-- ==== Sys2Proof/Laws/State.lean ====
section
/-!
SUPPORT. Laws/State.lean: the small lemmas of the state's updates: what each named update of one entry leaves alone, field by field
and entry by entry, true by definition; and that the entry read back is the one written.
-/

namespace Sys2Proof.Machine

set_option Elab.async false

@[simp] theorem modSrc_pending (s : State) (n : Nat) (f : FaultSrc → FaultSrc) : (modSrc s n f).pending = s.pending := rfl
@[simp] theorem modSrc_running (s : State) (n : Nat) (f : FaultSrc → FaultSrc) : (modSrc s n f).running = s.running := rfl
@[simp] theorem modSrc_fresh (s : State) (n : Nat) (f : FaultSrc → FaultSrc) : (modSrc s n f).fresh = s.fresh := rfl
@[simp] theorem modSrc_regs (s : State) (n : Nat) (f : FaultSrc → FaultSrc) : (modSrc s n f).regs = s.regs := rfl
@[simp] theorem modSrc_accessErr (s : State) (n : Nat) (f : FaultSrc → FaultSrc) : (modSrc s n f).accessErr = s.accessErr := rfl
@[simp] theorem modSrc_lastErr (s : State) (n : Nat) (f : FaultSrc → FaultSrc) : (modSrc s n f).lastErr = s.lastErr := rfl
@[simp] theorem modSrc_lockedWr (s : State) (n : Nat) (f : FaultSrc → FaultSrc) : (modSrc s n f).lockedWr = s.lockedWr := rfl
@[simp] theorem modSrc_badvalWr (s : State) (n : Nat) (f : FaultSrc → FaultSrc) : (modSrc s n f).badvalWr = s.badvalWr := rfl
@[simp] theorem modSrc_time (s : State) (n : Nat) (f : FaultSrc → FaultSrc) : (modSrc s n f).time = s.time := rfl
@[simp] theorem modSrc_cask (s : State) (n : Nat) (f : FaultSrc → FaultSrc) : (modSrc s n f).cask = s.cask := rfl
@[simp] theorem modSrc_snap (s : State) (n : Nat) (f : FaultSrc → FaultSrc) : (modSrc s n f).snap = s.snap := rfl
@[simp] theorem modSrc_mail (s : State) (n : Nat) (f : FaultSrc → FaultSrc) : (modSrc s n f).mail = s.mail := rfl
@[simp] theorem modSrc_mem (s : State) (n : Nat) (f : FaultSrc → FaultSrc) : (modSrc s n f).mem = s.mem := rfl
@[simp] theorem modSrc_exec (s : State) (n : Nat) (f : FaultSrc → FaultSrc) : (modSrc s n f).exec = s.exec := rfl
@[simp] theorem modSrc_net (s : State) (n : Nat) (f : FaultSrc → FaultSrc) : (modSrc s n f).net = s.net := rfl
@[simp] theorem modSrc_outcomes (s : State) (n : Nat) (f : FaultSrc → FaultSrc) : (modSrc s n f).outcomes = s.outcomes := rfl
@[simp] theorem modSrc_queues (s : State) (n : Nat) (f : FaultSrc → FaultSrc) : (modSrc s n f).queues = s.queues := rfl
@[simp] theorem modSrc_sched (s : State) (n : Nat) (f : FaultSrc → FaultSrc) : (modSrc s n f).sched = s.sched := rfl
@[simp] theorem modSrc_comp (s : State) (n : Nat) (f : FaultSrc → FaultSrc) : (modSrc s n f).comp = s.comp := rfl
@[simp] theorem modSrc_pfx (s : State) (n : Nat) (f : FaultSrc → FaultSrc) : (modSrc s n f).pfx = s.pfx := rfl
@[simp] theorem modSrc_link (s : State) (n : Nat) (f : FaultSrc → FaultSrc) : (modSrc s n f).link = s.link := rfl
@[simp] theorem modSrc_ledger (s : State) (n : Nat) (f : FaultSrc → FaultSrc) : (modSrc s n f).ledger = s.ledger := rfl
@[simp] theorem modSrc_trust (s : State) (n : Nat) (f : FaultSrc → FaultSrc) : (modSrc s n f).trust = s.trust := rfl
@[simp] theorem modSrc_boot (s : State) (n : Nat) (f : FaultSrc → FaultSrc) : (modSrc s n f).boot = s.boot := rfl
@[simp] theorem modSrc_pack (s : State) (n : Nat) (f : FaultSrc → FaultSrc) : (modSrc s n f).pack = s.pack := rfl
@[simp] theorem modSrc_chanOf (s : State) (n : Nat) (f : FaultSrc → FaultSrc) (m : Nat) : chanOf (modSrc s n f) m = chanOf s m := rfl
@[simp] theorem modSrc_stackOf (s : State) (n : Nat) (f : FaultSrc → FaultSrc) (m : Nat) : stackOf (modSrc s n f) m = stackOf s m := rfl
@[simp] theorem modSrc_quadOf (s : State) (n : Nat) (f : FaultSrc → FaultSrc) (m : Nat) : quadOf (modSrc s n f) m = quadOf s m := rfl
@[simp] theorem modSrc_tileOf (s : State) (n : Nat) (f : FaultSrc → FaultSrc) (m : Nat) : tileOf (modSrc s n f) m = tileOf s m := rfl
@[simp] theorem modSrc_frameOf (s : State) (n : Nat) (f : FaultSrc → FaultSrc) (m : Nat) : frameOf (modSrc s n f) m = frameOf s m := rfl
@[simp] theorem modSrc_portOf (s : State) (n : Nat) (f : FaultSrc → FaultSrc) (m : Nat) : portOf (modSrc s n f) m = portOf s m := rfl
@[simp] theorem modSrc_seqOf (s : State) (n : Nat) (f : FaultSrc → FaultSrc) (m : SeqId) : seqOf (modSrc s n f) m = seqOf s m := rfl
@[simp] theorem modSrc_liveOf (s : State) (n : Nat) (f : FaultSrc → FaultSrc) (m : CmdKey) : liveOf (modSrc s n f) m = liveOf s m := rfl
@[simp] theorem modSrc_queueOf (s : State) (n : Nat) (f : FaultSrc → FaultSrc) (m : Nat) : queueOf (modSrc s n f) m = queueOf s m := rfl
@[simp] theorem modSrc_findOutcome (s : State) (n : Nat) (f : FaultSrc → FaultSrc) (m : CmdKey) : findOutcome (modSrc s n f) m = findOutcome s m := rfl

□ □ □ □ □

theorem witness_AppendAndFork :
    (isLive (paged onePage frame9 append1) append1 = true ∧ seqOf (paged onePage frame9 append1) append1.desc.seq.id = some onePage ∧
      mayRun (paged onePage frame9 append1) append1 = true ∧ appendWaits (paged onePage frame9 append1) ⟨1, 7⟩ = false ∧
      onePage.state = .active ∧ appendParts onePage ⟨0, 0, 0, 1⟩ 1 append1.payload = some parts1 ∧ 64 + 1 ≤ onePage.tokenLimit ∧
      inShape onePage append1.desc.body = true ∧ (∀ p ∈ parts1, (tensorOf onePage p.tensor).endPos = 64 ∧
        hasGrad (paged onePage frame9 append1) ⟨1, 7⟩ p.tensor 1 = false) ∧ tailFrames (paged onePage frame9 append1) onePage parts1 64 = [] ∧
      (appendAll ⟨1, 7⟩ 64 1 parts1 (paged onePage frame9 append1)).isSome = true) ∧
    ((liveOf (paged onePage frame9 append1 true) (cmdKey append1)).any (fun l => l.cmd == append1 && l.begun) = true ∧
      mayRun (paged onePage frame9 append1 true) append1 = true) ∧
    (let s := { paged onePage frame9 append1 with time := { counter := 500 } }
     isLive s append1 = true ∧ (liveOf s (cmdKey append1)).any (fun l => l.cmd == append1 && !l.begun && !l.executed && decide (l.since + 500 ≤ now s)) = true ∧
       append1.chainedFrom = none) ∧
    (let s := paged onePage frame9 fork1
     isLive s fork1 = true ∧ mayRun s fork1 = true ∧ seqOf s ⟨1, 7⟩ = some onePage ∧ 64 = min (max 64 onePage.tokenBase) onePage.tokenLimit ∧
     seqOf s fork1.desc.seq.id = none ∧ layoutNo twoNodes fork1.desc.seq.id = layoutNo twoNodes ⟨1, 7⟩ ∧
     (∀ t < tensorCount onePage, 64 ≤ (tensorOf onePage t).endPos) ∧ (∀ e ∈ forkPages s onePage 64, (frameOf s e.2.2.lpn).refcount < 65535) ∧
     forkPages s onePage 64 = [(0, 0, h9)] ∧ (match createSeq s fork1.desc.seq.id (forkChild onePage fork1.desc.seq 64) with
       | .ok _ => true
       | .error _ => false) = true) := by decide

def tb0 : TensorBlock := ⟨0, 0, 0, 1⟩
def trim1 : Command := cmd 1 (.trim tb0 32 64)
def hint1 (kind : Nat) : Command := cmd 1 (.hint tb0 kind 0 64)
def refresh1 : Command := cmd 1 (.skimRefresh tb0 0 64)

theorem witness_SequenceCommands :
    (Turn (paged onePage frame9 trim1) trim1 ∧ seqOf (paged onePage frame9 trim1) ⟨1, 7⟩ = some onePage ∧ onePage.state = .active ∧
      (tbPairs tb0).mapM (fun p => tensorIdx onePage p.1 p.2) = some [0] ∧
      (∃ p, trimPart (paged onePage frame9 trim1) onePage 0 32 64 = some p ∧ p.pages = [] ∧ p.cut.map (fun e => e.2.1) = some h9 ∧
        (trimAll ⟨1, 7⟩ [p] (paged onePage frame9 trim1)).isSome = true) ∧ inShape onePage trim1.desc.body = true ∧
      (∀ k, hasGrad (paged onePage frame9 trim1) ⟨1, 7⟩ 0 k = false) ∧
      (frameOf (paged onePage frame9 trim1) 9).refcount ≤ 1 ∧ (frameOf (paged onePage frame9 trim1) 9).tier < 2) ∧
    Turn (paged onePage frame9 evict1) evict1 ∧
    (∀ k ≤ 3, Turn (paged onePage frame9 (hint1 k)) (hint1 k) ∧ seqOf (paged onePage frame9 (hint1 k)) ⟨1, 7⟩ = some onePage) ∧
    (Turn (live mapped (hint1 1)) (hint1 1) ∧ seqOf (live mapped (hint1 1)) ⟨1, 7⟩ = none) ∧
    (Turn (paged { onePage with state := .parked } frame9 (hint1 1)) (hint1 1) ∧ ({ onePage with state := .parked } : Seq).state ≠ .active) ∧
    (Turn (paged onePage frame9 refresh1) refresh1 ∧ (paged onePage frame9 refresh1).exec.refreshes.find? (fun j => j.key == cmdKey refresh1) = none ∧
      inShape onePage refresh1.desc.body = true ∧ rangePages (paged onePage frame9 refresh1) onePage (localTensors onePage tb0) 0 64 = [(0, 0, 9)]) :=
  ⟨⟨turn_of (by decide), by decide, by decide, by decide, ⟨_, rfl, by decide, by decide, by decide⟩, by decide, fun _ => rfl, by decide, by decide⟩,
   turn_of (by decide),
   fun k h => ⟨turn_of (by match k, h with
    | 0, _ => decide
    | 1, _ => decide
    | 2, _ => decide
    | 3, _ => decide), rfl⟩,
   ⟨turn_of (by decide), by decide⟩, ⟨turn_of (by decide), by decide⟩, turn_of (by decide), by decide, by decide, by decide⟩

□ □ □ □ □

GOAL OF THE EXERCISE> Copy every line of the material above in which the string "forkPages" can be found.

TASK ANSWER>
     (∀ t < tensorCount onePage, 64 ≤ (tensorOf onePage t).endPos) ∧ (∀ e ∈ forkPages s onePage 64, (frameOf s e.2.2.lpn).refcount < 65535) ∧
     forkPages s onePage 64 = [(0, 0, h9)] ∧ (match createSeq s fork1.desc.seq.id (forkChild onePage fork1.desc.seq 64) with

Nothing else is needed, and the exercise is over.